Examine the data line by line and report how many lines include the word "slot", with no additional output.

━━━━━ INPUT FOR THIS TASK

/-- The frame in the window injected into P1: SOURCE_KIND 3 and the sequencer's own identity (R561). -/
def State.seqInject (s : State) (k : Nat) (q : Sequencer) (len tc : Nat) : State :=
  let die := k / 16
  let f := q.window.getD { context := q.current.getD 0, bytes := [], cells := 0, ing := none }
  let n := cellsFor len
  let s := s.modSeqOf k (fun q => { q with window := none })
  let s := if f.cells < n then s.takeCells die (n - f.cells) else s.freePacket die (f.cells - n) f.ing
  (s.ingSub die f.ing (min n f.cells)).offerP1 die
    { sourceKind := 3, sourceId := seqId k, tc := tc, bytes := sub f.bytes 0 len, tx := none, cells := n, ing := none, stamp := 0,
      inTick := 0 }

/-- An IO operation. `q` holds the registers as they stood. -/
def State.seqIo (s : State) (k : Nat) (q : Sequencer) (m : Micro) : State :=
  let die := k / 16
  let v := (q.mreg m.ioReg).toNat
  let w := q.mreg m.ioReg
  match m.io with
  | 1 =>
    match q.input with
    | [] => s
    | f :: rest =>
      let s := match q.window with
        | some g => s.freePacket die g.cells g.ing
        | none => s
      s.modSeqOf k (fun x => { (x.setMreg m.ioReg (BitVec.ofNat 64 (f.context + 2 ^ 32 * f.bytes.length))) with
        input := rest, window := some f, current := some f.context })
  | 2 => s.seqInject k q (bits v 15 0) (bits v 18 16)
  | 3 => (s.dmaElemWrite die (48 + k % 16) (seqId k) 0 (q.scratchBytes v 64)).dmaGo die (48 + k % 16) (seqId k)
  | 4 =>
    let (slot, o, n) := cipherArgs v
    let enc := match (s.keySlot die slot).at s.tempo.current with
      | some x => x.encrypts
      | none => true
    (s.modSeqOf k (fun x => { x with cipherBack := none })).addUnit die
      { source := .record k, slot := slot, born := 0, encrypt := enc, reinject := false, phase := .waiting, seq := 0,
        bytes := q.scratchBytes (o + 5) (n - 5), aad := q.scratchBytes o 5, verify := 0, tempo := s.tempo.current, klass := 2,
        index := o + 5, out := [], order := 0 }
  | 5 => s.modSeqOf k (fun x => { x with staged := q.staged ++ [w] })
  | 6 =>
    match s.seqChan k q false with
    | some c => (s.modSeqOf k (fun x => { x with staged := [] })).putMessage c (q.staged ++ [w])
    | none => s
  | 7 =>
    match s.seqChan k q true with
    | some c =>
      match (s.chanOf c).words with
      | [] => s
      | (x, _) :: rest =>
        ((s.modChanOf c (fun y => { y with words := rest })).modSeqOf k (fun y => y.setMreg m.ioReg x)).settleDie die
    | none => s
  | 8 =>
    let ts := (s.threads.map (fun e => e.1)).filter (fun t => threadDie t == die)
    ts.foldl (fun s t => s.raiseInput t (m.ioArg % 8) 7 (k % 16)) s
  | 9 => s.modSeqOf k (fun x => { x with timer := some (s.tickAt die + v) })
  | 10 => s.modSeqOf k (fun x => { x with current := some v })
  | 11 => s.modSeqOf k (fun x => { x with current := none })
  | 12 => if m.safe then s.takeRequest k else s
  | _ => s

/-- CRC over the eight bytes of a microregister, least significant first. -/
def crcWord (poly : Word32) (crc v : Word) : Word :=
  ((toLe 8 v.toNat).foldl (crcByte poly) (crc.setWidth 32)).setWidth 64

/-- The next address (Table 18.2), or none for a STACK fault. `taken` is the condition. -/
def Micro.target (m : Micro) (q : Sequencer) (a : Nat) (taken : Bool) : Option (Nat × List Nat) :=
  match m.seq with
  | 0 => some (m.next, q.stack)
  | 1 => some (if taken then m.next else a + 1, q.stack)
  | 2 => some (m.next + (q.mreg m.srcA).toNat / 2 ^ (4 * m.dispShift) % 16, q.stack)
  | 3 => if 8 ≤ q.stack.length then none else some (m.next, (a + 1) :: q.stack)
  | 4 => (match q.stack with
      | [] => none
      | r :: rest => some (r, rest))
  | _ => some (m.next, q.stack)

━━━━━━━━━━

| RESPONSE |
3